Il dimensionamento delle stringhe per i climi freddi deve utilizzare la temperatura minima prevista nel sito, non le condizioni STC. Ciò spesso significa ridurre la lunghezza della stringa (meno moduli per stringa) rispetto a un progetto per climi caldi o specificare un inverter da 1.500 V CC con margine Voc sufficiente per condizioni fredde.
Strategie antighiaccio e riscaldamento
Per le installazioni critiche (ospedali, data center, militari) dove anche la temporanea perdita di produzione dovuta alla neve è inaccettabile, esistono soluzioni attive:
- Telai dei pannelli riscaldati o tappetini riscaldanti sulla superficie posteriore — elementi riscaldati elettricamente sul retro dei moduli che sciolgono la neve dal basso. Costo: circa $ 0,05–0,10/Wp aggiuntivi. Raramente i costi sono giustificati solo da ragioni economiche.

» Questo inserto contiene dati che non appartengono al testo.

-- ==== Sys2Proof/Machine/RegWrite.lean ====
section
/-! DEFINITION. Runtime writes (R387): W1C acknowledgement, interrupt enables, counter clears, the unlock (R386) and every control
field, applied field by field. A write to anything else is ignored (R7, R382). -/

namespace Sys2Proof.Machine

/-! ## Event acknowledgement (R396) -/

/-- W1C of a port's event registers, word offset o. -/
def PortState.ack (x : PortState) (o : Nat) (w : Word) : PortState :=
  match o with
  | 0x01 => { x with tc := { x.tc with evt := w1c x.tc.evt w } }
  | 0x21 => { x with pd := { x.pd with evt := w1c x.pd.evt w } }
  | 0x41 => { x with vdm := { x.vdm with evt := w1c x.vdm.evt w } }
  | 0x61 => { x with slc := { x.slc with evt := w1c x.slc.evt w } }
  | 0x81 => { x with loop := { x.loop with evt := w1c x.loop.evt w } }
  | 0xA1 => { x with met := { x.met with evt := w1c x.met.evt w } }
  | 0xC1 => { x with grd := { x.grd with evt := w1c x.grd.evt w } }
  | 0xE2 => { x with cnt := { x.cnt with evt := w1c x.cnt.evt w } }
  | _ => x

/-- W1C of the register at word index i. -/
def State.ack (s : State) (i : Nat) (w : Word) : State :=
  if h : 0x1000 ≤ i ∧ i < 0x4000 then s.onPort ⟨(i - 0x1000) / 256, by omega⟩ fun x => x.ack (i % 256) w
  else match i with
    | 0x009 => { s with dev := { s.dev with rstCause := w1c s.dev.rstCause w } }
    | 0x013 => { s with dev := { s.dev with evt := w1c s.dev.evt w } }
    | 0x103 => { s with clk := { s.clk with wake := w1c s.clk.wake w } }
    | 0x301 => { s with sup := { s.sup with evt := w1c s.sup.evt w } }
    | 0x401 => { s with cis := { s.cis with evt := w1c s.cis.evt w } }
    | 0x481 => { s with lnk := { s.lnk with evt := w1c s.lnk.evt w } }
    | 0x501 => { s with twi := { s.twi with evt := w1c s.twi.evt w } }
    | 0x601 => { s with mtr := { s.mtr with evt := w1c s.mtr.evt w } }
    | 0x701 => { s with pmp := { s.pmp with evt := w1c s.pmp.evt w } }
    | 0x801 => { s with hnd := { s.hnd with evt := w1c s.hnd.evt w } }
    | 0x903 => { s with grd := { s.grd with evt := w1c s.grd.evt w } }
    | 0xA01 => { s with pwm := { s.pwm with evt := w1c s.pwm.evt w } }
    | _ => s

/-! ## Interrupt enables -/

/-- A port's enable registers, word offset o; reserved bits stay 0. -/
def PortState.enables (x : PortState) (o : Nat) (w : Word) : PortState :=
  match o with
  | 0x02 => { x with tc := { x.tc with ie := rwMask 0x1FF#32 w } }
  | 0x22 => { x with pd := { x.pd with ie := rwMask 0xFFFF#32 w } }
  | 0x42 => { x with vdm := { x.vdm with ie := rwMask 0xFF#32 w } }
  | 0x62 => { x with slc := { x.slc with ie := rwMask 0x7FF#32 w } }
  | 0x82 => { x with loop := { x.loop with ie := rwMask 0x7F#32 w } }
  | 0xA2 => { x with met := { x.met with ie := rwMask 0x7#32 w } }
  | 0xC2 => { x with grd := { x.grd with ie := rwMask 0xFF#32 w } }
  | 0xE3 => { x with cnt := { x.cnt with ie := rwMask 0x3#32 w } }
  | _ => x

/-- The enable register at word index i. -/
def State.enables (s : State) (i : Nat) (w : Word) : State :=
  if h : 0x1000 ≤ i ∧ i < 0x4000 then s.onPort ⟨(i - 0x1000) / 256, by omega⟩ fun x => x.enables (i % 256) w
  else match i with
    | 0x014 => { s with dev := { s.dev with ie := rwMask 0x1#32 w } }
    | 0x108 => { s with clk := { s.clk with ie := rwMask 0x3F#32 w } }
    | 0x203 => { s with alm := { s.alm with ie := rwMask 0x1F8#32 w } }
    | 0x302 => { s with sup := { s.sup with ie := rwMask 0xFF#32 w } }
    | 0x402 => { s with cis := { s.cis with ie := rwMask 0x1F#32 w } }
    | 0x482 => { s with lnk := { s.lnk with ie := rwMask 0x7FF#32 w } }
    | 0x502 => { s with twi := { s.twi with ie := rwMask 0xF#32 w } }
    | 0x602 => { s with mtr := { s.mtr with ie := rwMask 0x3F#32 w } }
    | 0x702 => { s with pmp := { s.pmp with ie := rwMask 0x1#32 w } }
    | 0x802 => { s with hnd := { s.hnd with ie := rwMask 0x1#32 w } }
    | 0x904 => { s with grd := { s.grd with ie := rwMask 0x77#32 w } }
    | 0xA02 => { s with pwm := { s.pwm with ie := rwMask 0x7#32 w } }
    | _ => s

/-! ## Counter clears (R395, R396) -/

/-- Word index of the register that holds a block's CCLR bit. -/
def ClearBlock.index : ClearBlock → Nat
  | .clk => 0x102 | .d2d .w0 => 0x104 | .d2d .w1 => 0x105 | .alm => 0x204 | .sup => 0x303 | .cis => 0x403 | .lnk => 0x483
  | .twi => 0x503 | .mtr => 0x603 | .pmp => 0x703 | .hnd => 0x803 | .grd => 0x90A | .pwm => 0xA03 | .mux => 0xB02
  | .tc p => portReg p 0x03 | .pd p => portReg p 0x23 | .vdm p => portReg p 0x43 | .slc p => portReg p 0x63
  | .loop p => portReg p 0x83 | .met p => portReg p 0xA3 | .pgrd p => portReg p 0xC3 | .cnt p => portReg p 0xE4

/-- The word that writes a block's CCLR and leaves its other control fields as they stand (R387). -/
def State.cclrWord (s : State) (b : ClearBlock) : Word :=
  0x80000000#32 ||| (match b with
    | .tc p => BitVec.ofNat 32 (bitAt 0 (s.port p).tc.admEn)
    | .loop p => BitVec.ofNat 32 (bitAt 0 (s.port p).loop.ctl)
    | _ => 0#32)

/-- What a CCLR bit clears. -/
def State.clearCounts (s : State) (b : ClearBlock) : State :=
  match b with
  | .clk => { s with clk := { s.clk with xfailCnt := 0#32 } }
  | .d2d d => s.onD2 d fun l => { l with crcCnt := 0#32 }
  | .alm => { s with alm := { s.alm with rejCnt := 0#32 } }
  | .sup => { s with sup := { s.sup with cnt := Vector.replicate 8 0#32 } }
  | .cis => { s with cis := { s.cis with cnt := Vector.replicate 6 0#32 } }
  | .lnk => { s with lnk := { s.lnk with audErr := 0#32, audLost := 0#32, enumCnt := 0#32 } }
  | .twi => { s with twi := { s.twi with cnt := Vector.replicate 20 0#32 } }
  | .mtr => { s with mtr := { s.mtr with cnt := Vector.replicate 7 0#32 } }
  | .pmp => { s with pmp := { s.pmp with stealCnt := 0#32, ovrCnt := 0#32, waitMax := 0 } }
  | .hnd => { s with hnd := { s.hnd with stealCnt := 0#32, fullCnt := 0#32, stepMax := 0 } }
  | .grd => { s with grd := { s.grd with cutCnt := 0#32 } }
  | .pwm => { s with pwm := { s.pwm with cnt := Vector.replicate 5 0#32 } }
  | .mux => { s with mux := { s.mux with frames := 0#32 } }
  | .tc p => s.onPort p fun x => { x with tc := { x.tc with cnt := Vector.replicate 12 0#32 } }
  | .pd p => s.onPort p fun x => { x with pd := { x.pd with cnt := Vector.replicate 13 0#32 } }
  | .vdm p => s.onPort p fun x => { x with vdm := { x.vdm with cnt := Vector.replicate 7 0#32 } }
  | .slc p => s.onPort p fun x => { x with slc := { x.slc with cnt := Vector.replicate 8 0#32 } }
  | .loop p => s.onPort p fun x => { x with loop := { x.loop with cnt := Vector.replicate 4 0#32, cycMax := 0 } }
  | .met p => s.onPort p fun x => { x with met := { x.met with calCnt := 0#32, rejCnt := 0#32 } }
  | .pgrd p => s.onPort p fun x => { x with grd := { x.grd with cnt := Vector.replicate 5 0#32 } }
  | .cnt p => s.onPort p fun x => { x with cnt := { x.cnt with prstCnt := 0#32, faultCnt := 0#32 } }

/-- HND_CTL.HWMCLR: the mark falls to the shared records in use now (R395). -/
def State.hwmClear (s : State) : State := { s with hnd := { s.hnd with sharedHwm := s.hnd.sharedUsed } }

/-! ## The unlock (R386) -/

/-- A word written to DEV_UNLOCK. -/
def State.wrUnlock (s : State) (key : BitVec 16) : State :=
  if key = 0x00A5#16 then { s with dev := { s.dev with keyPend := true } }
  else if key = 0x005A#16 then
    if s.dev.keyPend then { s with dev := { s.dev with unlock := true, keyPend := false } } else s
  else { s with dev := { s.dev with unlock := false, keyPend := false } }

/-! ## Control fields -/

/-- A block cleared when CCLR is written 1. -/
def State.wrCclr (s : State) (b : ClearBlock) (w : Word) : State := if w.getLsbD 31 then s.clearCounts b else s

/-- The control fields of a port's registers, word offset o. -/
def State.portCtl (s : State) (p : Port) (o : Nat) (w : Word) : State :=
  match o with
  | 0x03 => s.wrTcCtl p w
  | 0x23 => s.wrCclr (.pd p) w
  | 0x43 => s.wrCclr (.vdm p) w
  | 0x63 => s.wrCclr (.slc p) w
  | 0x83 => s.wrLoopCtl p w
  | 0x84 => s.wrLoopMduty p w
  | 0xA3 => s.wrCclr (.met p) w
  | 0xC3 => s.wrCclr (.pgrd p) w
  | 0xE0 => s.wrCntRst p w
  | 0xE4 => s.wrCclr (.cnt p) w
  | _ => s

/-- The control fields of the global registers. -/
def State.globalCtl (s : State) (i : Nat) (w : Word) : State :=
  match i with
  | 0x004 => s.wrUnlock (w.setWidth 16)
  | 0x008 => s.wrDevRst w
  | 0x102 => s.wrCclr .clk w
  | 0x104 => s.wrCclr (.d2d .w0) w
  | 0x105 => s.wrCclr (.d2d .w1) w
  | 0x204 => s.wrAlmCtl w
  | 0x303 => s.wrCclr .sup w
  | 0x403 => s.wrCclr .cis w
  | 0x483 => s.wrLnkCtl w
  | 0x503 => s.wrCclr .twi w
  | 0x603 => s.wrCclr .mtr w
  | 0x608 => s.wrBclr w
  | 0x703 => s.wrCclr .pmp w
  | 0x803 => let s := s.wrCclr .hnd w; if w.getLsbD 30 then s.hwmClear else s
  | 0x90A => s.wrCclr .grd w
  | 0xA03 => s.wrCclr .pwm w
  | 0xB02 => s.wrCclr .mux w
  | _ => s

/-- The control fields and windows at word index i. -/
def State.control (s : State) (i : Nat) (w : Word) : State :=
  if i < 0x1000 then s.globalCtl i w
  else if h : i < 0x4000 then s.portCtl ⟨(i - 0x1000) / 256, by omega⟩ (i % 256) w
  else if h : i < 0x7000 then s.wrCoef ⟨(i - 0x4000) / 256, by omega⟩ ⟨i % 256, Nat.mod_lt _ (by decide)⟩ w
  else s

/-- A committed word reaches the register at word index i (R387). -/
def State.regWrite (s : State) (i : Nat) (w : Word) : State := ((s.ack i w).enables i w).control i w

/-- The committed words that no row has brought to their registers yet reach them, in order (R383, assumption 16). -/
def State.drain (s : State) : State :=
  if s.served then s.twi.commits.foldl (fun s e => s.regWrite e.1.toNat e.2) { s with twi.commits := [] } else s

end Sys2Proof.Machine
end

- Protocolli di spazzolatura manuale — per i sistemi su tetto più piccoli, una spazzolatura manuale programmata dopo una nevicata significativa (utilizzando spazzole in schiuma o gomma per evitare graffi sulla superficie) è spesso più conveniente rispetto al riscaldamento attivo.
- Sistemi di pulizia robotizzata — emergente per i grandi sistemi montati a terra; alcuni robot pulitori sono progettati per la rimozione della neve oltre alla pulizia della polvere/sporco.
- Angolo di inclinazione ottimizzato — la misura antineve più economica. Aumentando l'inclinazione da 15° a 35° si riduce il tempo di copertura della neve del 60–70% e non costa nulla dopo l'installazione iniziale.
Requisiti di avviamento a freddo dell'inverter
Gli inverter hanno valori nominali di temperatura operativa minima, in genere da –25°C a –40°C per i modelli per esterni di tipo utility. Gli inverter per esterni Sungrow (SG150CX, SG320HX-20) sono classificati per una temperatura ambiente di –25°C senza riscaldamento supplementare. A temperature più basse è necessario un riscaldatore controllato termostaticamente nell'armadio dell'inverter: questo è lo standard per le installazioni in Siberia o nelle regioni settentrionali del Kazakistan.
Il riscaldamento dell'armadio consuma in genere 50–200 W per inverter. Questo consumo parassitario dovrebbe essere incluso nel modello finanziario dell'impianto: a –30°C per 3 mesi/anno, i riscaldatori possono consumare 100–400 kWh all'anno per inverter.